I don't think elite school has much to do with talent just with how visible the things they are trusted with are.. From community college I've met some building things for companies too out of the mainstream to understand how unusual their IT worker was.
Pretty much all universes are first and fore-most strong people filters from my experience.
The prestigious schools filter up-front based on merit, and filter a 2nd time based on the ability to keep up and remain diligent to pass the courses. Less famous schools only have the 2nd filter, and have more people drop in the process that could not keep up.
The quality of education can be very similar, or even favor small schools in some subjects based on luck and school staff interests. The vast majority of learning at this level is made by the student anyway; there is only so much a good teacher or expensive teaching resources can do to help.
I've talked with interviewers that seemed completely uninterested in what courses or major was taken, just the fact that someone got through a difficult major as a stamp of quality.
At my undergrad there were 16 4.0s in a CS graduating class of about 120. I didn’t get close - about a 3.92 because I’m a poor student too. Grade inflation isn’t just a thing at elite schools, even my undergrad with a 45-55% accept rate
I'm not sure accumulated average grade metrics are actually very useful. Just the difficulty variation between courses means you can game those metrics with careful choice anyway, Or studying in ways that benefit the tests more than the subject.
Choosing difficult courses and passing is more valuable to the student. (well, a 4.0 on a paper is also valuable in a way, but more in a charade way)
What concerns me is not grade inflation, its difficulty and deapth deflation. I had plenty of courses that bored me but that had plenty of fun depth and difficulty that could have been covered with a bit more effort of students and teacher.
But we cannot measure courses difficulty and deapth, so we measure grade inflation instead. Which then lead us to false conclusions about how to solve it. (making the metrics more accurate at the cost of time and resources fir teaching the subjects)

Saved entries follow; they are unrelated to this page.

-- ==== Sys2Proof/Machine/Placement.lean ====
section
/-! DEFINITION. Tile placement and the turnaround edge (chapter 7): directions, the edge arithmetic, the four
conditions of the placement scan, and the bytes a tile carries. -/

namespace Sys2Proof.Machine

/-- The bytes one full tile carries, by link class (R3). -/
def classBytes : Nat → Nat
  | 0 => 0 | 1 => 6 | 2 => 12 | 3 => 18 | 4 => 27 | 5 => 36 | 6 => 48 | 7 => 60
  | _ + 8 => 60

/-- The tiles of a direction in ascending order: 0 to 6D−1, and 6D to 95 (R110). -/
def dirTiles (d : Nat) : Dir → List Nat
  | .dl => List.range (6 * d)
  | .ul => List.range' (6 * d) (96 - 6 * d)

/-- Whether a tile lies in the edge slot, tiles 90 to 95 (R2). -/
def inEdge (t : Nat) : Bool := decide (90 ≤ t)

/-- A subscriber is outer if its timing advance is at least the zone threshold (R4). -/
def isOuter (ta z : Nat) : Bool := decide (z ≤ ta)

/-- The delay in whole symbol periods (R114). -/
def delayOf (ta : Nat) : Nat := ceilDiv ta 16

/-- The symbol periods lost from the end of a record's burst in an edge tile (R115); the difference stops at 0. -/
def trimOf (snap : Snapshot) (e : Entry) : Nat := delayOf e.ta + snap.mh - snap.g

/-- The symbol periods of an edge tile a record can use (R115); the difference stops at 0. -/
def usableOf (snap : Snapshot) (e : Entry) : Nat := 20 - trimOf snap e

/-- Condition (a): the tile has no assignee in the sector (R111). -/
def freeIn (occ : List Assignment) (k : SectorId) (t : Nat) : Bool :=
  occ.all fun a => !decide (a.sector = k ∧ a.tile = t)

/-- The mask of a sector of the snapshot. -/
def Snapshot.mask (snap : Snapshot) (k : SectorId) : TileMask :=
  match snap.sectors.find? fun v => decide (v.id = k) with
  | some v => v.mask
  | none => 0

/-- Condition (b): the snapshot mask does not bar the tile (R111). -/
def notBarred (snap : Snapshot) (k : SectorId) (t : Nat) : Bool := !(snap.mask k).getLsbD t

/-- Condition (c): no adjacent sector has the tile with either party outer (R111, R112). -/
def reuseAllowed (snap : Snapshot) (occ : List Assignment) (e : Entry) (t : Nat) : Bool :=
  occ.all fun a => !(decide (a.tile = t) && snap.adjacency.between e.home a.sector && (e.outer || a.outer))

/-- Condition (d): an edge tile needs a usable count of at least Umin (R111, R116). -/
def edgeFit (snap : Snapshot) (e : Entry) (t : Nat) : Bool :=
  !inEdge t || decide (snap.umin ≤ usableOf snap e)

/-- Whether a tile qualifies for a record (R111). -/
def qualifies (snap : Snapshot) (occ : List Assignment) (e : Entry) (t : Nat) : Bool :=
  freeIn occ e.home t && notBarred snap e.home t && reuseAllowed snap occ e t && edgeFit snap e t

/-- The placement scan: the lowest tile of the direction that qualifies (R110, R111). -/
def scan (snap : Snapshot) (dir : Dir) (occ : List Assignment) (e : Entry) : Option Nat :=
  (dirTiles snap.d dir).find? fun t => qualifies snap occ e t

/-- The bytes a tile carries for a record (R117). -/
def tileBytes (snap : Snapshot) (e : Entry) (t : Nat) : Nat :=
  if inEdge t then classBytes e.cls * usableOf snap e / 20 else classBytes e.cls

/-- The byte total of a grant (R118). -/
def grantBytes (snap : Snapshot) (g : WorkGrant) : Nat := (g.tiles.map (tileBytes snap g.entry)).sum

/-- The edge-trimmed flag of a grant (R118). -/
def grantTrimmed (snap : Snapshot) (g : WorkGrant) : Bool :=
  g.tiles.any inEdge && decide (usableOf snap g.entry < 20)

end Sys2Proof.Machine
end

i think less emphasis on grade and more emphasis on covered subjects could mabie shift the incentive. Its difficult to actually implement through because humans love maximising metrics... so it will remain my fantasy.
If you look at the resumes of anyone at top schools and who gets into YC this isn’t true, they’re simply more accomplished before college than the rest of us are after (or in my case, ever).
I look at resumes from time to time, just enough to know there aren't enough noble prizes.
I also knew a number of elite school students and aside from usually having wealthy parents and motivation problems when given real world tasks with real world levels of possible reward, they aren't all that far away from the average.
Take for example SBF.. possibly a genius would have gone straight to juvi either way if he was from a community college town and wasn't a nepo child of actual geniuses. More important than having any skills in the subject, he spoke economic shibboleth as a native speaker which his parents learned as a second tongue in a much harder process.